_About this task_:
Copy out each line of the material that includes the word "tClear".

_Supplied entries_:
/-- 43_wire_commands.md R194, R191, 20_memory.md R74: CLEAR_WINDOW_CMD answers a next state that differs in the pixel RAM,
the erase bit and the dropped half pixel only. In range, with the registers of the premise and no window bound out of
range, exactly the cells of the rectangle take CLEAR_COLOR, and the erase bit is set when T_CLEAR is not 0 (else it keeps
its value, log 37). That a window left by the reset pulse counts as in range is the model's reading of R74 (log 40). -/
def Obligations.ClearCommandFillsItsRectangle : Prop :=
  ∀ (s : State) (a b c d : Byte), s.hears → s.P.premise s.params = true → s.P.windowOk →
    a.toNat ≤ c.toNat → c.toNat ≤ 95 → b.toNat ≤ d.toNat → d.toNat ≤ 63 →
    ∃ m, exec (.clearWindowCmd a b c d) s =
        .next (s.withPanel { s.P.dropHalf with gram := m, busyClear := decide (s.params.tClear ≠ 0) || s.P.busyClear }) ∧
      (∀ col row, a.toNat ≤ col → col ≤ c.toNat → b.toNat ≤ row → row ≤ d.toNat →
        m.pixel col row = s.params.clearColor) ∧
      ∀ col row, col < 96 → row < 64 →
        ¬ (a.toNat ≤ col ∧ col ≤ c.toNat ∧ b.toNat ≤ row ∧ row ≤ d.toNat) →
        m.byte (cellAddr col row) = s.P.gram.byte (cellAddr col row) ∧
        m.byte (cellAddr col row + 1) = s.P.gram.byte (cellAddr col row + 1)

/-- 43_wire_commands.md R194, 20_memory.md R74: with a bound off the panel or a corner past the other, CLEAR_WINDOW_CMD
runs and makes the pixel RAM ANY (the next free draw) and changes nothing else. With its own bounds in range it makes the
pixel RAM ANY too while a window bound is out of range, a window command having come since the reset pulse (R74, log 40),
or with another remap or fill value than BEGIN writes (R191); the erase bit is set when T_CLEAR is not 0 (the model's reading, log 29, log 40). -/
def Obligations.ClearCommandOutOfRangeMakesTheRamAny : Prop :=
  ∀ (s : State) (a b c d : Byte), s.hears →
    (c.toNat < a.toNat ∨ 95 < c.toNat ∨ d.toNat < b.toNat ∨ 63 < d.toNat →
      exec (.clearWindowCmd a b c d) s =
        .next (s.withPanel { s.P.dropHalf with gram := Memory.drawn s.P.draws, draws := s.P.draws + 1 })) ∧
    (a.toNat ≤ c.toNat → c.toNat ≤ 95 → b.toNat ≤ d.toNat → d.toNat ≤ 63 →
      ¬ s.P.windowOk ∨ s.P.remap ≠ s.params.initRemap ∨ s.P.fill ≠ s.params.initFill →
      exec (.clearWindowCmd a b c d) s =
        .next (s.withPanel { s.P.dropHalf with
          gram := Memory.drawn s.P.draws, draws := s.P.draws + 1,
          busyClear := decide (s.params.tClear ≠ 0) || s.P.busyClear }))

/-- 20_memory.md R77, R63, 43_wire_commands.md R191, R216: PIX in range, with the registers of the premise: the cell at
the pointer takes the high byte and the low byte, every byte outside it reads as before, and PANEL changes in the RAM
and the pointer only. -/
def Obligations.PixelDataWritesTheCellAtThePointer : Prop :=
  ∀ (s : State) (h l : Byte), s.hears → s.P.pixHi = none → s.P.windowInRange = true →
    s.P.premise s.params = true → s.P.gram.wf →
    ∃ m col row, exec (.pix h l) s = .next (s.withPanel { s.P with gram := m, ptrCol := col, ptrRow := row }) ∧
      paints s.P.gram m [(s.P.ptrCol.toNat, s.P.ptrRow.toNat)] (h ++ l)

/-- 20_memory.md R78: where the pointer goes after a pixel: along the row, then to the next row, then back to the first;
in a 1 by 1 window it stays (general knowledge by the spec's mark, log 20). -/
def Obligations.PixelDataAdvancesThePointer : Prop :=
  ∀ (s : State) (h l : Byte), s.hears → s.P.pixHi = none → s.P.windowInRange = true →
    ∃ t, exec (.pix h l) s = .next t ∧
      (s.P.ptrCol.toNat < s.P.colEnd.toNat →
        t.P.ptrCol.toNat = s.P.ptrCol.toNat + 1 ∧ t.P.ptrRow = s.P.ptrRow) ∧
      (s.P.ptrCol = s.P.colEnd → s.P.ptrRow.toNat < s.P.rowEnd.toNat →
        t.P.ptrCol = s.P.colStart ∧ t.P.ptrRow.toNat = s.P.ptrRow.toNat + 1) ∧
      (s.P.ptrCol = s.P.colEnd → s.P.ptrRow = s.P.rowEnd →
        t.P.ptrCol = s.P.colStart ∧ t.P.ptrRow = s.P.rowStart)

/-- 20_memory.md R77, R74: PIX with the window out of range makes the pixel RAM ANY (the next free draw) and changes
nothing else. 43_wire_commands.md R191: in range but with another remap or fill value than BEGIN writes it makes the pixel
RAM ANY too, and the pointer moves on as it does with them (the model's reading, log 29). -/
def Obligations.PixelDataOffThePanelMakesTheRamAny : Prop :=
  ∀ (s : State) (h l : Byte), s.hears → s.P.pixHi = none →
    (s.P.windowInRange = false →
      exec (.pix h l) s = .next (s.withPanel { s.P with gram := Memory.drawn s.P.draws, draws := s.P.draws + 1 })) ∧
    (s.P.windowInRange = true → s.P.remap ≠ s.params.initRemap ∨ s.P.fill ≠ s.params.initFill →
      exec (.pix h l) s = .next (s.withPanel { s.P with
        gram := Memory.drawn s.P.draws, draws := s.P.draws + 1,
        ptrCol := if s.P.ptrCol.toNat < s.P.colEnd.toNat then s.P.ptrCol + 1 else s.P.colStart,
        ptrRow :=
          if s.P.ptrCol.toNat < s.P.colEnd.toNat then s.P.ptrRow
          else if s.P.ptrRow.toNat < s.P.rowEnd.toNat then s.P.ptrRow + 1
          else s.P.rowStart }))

==

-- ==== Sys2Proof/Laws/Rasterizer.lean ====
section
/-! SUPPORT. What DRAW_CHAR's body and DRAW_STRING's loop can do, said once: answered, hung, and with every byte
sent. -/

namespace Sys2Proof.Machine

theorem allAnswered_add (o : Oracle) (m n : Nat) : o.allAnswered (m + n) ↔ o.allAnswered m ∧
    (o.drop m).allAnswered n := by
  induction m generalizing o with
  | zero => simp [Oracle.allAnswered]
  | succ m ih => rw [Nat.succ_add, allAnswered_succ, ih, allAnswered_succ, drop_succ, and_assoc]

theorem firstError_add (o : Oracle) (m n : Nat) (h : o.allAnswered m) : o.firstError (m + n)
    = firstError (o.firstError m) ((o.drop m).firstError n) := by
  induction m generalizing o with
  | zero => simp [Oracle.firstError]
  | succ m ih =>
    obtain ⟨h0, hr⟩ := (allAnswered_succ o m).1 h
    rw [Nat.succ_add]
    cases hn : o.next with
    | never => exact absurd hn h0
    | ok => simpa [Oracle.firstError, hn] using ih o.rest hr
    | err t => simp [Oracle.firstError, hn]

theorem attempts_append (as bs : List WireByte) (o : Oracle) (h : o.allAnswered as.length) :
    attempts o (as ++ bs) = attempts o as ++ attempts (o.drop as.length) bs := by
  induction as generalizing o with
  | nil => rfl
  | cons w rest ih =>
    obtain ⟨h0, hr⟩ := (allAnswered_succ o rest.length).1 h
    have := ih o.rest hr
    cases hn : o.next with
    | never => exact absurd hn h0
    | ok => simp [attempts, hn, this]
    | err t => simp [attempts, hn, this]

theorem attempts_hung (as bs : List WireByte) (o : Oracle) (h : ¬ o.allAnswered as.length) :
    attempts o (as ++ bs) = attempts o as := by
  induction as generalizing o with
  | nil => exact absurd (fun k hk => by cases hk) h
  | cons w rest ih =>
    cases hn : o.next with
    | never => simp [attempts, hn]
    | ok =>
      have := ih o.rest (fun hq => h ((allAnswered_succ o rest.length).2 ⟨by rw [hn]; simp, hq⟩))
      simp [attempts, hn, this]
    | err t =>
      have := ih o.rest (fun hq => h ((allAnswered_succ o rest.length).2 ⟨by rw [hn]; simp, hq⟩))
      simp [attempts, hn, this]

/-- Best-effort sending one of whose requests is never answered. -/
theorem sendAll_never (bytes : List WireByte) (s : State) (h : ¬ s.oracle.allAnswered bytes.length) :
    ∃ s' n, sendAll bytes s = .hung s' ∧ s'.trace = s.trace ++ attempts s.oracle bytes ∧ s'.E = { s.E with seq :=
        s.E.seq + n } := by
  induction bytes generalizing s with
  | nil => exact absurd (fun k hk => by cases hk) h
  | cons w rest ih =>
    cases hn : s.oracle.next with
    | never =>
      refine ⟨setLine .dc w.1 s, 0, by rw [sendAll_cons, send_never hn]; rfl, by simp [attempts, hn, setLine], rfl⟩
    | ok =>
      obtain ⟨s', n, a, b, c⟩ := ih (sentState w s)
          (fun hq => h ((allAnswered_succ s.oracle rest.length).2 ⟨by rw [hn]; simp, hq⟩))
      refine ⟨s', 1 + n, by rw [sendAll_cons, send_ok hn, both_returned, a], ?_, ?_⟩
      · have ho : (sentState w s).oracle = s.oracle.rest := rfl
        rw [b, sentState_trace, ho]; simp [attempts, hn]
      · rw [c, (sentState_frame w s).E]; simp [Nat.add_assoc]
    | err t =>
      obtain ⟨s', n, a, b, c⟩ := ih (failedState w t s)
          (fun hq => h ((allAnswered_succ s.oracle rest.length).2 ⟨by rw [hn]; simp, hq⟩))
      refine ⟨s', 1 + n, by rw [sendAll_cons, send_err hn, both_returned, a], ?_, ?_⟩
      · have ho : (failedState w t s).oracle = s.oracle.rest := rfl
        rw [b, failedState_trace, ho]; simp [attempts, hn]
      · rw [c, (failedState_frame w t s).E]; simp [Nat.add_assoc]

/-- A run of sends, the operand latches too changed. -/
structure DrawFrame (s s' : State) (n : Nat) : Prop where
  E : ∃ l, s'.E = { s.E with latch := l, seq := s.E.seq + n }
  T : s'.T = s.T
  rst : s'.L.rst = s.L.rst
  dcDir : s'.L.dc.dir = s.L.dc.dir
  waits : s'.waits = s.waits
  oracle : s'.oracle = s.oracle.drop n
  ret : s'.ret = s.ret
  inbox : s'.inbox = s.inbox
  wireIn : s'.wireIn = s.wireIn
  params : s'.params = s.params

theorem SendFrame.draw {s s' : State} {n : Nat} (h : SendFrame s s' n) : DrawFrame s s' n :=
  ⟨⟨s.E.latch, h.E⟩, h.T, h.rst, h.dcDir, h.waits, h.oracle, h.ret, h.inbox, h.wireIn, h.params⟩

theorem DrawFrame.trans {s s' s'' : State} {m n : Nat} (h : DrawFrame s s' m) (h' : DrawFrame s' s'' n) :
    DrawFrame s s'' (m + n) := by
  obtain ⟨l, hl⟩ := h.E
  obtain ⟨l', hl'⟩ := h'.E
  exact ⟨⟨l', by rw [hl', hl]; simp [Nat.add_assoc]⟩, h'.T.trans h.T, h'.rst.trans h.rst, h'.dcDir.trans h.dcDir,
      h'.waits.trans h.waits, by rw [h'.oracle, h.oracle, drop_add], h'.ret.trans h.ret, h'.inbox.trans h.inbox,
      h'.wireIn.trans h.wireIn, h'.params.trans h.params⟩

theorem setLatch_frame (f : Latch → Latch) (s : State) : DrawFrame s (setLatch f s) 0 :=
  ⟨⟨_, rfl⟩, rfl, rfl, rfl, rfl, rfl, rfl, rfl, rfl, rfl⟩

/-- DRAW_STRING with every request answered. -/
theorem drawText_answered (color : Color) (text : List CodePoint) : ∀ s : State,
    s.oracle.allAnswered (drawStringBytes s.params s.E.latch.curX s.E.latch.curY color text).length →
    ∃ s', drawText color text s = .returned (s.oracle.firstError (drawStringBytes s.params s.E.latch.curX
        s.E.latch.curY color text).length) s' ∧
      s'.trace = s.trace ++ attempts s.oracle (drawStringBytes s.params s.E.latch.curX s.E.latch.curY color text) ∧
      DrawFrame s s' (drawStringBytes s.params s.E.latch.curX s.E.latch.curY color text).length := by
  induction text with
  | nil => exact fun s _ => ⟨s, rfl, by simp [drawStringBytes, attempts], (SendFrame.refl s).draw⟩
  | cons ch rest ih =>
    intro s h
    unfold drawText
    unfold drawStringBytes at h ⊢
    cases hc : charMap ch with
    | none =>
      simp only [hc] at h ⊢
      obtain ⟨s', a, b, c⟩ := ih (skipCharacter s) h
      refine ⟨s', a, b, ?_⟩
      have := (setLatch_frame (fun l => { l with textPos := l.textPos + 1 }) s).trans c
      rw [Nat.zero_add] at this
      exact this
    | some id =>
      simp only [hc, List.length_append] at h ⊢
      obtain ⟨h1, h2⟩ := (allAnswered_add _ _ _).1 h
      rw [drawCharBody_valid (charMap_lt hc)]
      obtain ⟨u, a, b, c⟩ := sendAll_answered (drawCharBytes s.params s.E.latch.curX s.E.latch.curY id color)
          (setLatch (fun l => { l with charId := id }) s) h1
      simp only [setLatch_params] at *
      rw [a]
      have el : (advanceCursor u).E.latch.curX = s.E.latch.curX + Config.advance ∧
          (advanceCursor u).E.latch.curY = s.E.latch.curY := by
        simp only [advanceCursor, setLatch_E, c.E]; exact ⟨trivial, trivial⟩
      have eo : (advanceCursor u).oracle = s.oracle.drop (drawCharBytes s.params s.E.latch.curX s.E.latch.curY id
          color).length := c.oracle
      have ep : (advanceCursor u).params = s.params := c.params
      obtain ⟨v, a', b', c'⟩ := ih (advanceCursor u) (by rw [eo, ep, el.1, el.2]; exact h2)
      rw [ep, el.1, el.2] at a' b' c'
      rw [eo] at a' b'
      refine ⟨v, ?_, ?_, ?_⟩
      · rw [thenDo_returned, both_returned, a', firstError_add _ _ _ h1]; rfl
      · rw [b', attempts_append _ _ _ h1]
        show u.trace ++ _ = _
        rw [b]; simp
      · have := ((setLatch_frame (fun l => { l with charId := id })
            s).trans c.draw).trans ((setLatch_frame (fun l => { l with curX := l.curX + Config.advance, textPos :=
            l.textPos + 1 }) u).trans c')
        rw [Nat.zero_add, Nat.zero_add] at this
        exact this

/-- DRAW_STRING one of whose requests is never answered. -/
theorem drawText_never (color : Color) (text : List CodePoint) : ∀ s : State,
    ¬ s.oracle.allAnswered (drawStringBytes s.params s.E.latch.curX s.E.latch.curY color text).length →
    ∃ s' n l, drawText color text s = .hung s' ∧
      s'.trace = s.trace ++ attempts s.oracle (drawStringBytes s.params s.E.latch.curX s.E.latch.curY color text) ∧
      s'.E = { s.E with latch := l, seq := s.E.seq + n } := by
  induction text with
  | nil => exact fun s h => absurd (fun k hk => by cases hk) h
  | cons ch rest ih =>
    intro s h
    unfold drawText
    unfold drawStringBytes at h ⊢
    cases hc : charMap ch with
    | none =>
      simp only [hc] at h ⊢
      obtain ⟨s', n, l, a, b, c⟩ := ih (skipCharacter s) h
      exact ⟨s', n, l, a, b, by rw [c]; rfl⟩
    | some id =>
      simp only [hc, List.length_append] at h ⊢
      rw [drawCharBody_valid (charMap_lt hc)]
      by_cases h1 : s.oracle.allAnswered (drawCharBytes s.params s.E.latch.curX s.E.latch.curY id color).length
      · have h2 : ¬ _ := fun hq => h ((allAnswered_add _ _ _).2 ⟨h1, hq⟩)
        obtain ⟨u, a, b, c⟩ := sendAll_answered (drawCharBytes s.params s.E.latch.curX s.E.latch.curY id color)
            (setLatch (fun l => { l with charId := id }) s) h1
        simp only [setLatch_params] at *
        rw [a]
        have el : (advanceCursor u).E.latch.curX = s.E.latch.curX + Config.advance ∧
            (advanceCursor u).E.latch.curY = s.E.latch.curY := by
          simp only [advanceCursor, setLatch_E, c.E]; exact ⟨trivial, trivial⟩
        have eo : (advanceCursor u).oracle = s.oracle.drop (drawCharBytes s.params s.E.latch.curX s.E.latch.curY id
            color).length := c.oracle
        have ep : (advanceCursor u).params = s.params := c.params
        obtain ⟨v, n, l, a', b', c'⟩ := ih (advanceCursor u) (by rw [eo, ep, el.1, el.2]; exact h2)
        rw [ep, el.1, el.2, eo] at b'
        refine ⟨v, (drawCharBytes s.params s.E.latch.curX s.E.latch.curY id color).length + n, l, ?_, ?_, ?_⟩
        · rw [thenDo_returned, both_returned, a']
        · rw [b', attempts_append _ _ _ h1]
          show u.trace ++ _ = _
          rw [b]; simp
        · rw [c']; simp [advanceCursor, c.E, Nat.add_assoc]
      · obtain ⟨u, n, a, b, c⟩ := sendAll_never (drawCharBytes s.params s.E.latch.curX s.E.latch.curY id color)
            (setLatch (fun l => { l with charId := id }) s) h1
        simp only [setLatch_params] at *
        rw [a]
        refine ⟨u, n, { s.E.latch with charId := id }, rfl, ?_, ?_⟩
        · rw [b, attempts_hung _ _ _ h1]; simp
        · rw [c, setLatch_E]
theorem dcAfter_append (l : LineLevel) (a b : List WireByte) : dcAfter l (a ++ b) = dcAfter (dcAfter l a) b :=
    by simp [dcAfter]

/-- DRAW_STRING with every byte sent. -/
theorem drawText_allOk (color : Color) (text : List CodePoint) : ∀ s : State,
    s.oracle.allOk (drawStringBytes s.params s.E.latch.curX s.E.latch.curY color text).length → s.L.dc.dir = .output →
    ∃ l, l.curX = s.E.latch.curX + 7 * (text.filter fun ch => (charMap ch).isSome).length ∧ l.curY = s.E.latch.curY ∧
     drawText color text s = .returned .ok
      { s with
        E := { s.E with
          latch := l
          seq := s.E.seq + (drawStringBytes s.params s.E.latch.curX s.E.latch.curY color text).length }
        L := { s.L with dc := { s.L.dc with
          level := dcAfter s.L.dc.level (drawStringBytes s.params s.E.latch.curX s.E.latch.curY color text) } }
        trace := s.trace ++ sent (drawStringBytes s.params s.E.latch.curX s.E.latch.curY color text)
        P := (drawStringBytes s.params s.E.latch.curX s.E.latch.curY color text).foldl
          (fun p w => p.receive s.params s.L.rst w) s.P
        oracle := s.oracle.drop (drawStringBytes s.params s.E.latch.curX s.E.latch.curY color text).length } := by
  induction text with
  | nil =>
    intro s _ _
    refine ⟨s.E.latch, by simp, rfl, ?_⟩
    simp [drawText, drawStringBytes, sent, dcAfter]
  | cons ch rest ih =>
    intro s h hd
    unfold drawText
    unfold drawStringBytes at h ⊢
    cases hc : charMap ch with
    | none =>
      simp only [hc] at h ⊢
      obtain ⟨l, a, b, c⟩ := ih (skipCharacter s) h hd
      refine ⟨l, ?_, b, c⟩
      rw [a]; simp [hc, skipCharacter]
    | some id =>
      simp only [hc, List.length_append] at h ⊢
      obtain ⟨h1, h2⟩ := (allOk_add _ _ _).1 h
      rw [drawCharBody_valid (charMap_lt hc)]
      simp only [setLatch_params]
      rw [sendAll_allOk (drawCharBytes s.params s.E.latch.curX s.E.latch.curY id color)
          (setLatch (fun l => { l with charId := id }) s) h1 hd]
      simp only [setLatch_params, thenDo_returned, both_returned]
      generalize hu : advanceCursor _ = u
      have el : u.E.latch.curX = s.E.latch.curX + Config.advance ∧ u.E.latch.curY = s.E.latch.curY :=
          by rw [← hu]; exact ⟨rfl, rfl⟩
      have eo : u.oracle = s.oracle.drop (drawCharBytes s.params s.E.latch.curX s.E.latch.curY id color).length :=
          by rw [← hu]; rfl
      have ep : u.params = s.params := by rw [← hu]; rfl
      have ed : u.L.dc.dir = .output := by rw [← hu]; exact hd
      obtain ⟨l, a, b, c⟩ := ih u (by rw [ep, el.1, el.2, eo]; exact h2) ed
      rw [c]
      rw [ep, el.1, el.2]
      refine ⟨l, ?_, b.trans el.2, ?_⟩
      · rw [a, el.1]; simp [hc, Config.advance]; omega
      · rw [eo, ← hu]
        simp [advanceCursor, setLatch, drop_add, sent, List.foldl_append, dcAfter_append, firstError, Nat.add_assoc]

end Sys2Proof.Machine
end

_Written answer_:
        .next (s.withPanel { s.P.dropHalf with gram := m, busyClear := decide (s.params.tClear ≠ 0) || s.P.busyClear }) ∧
          busyClear := decide (s.params.tClear ≠ 0) || s.P.busyClear }))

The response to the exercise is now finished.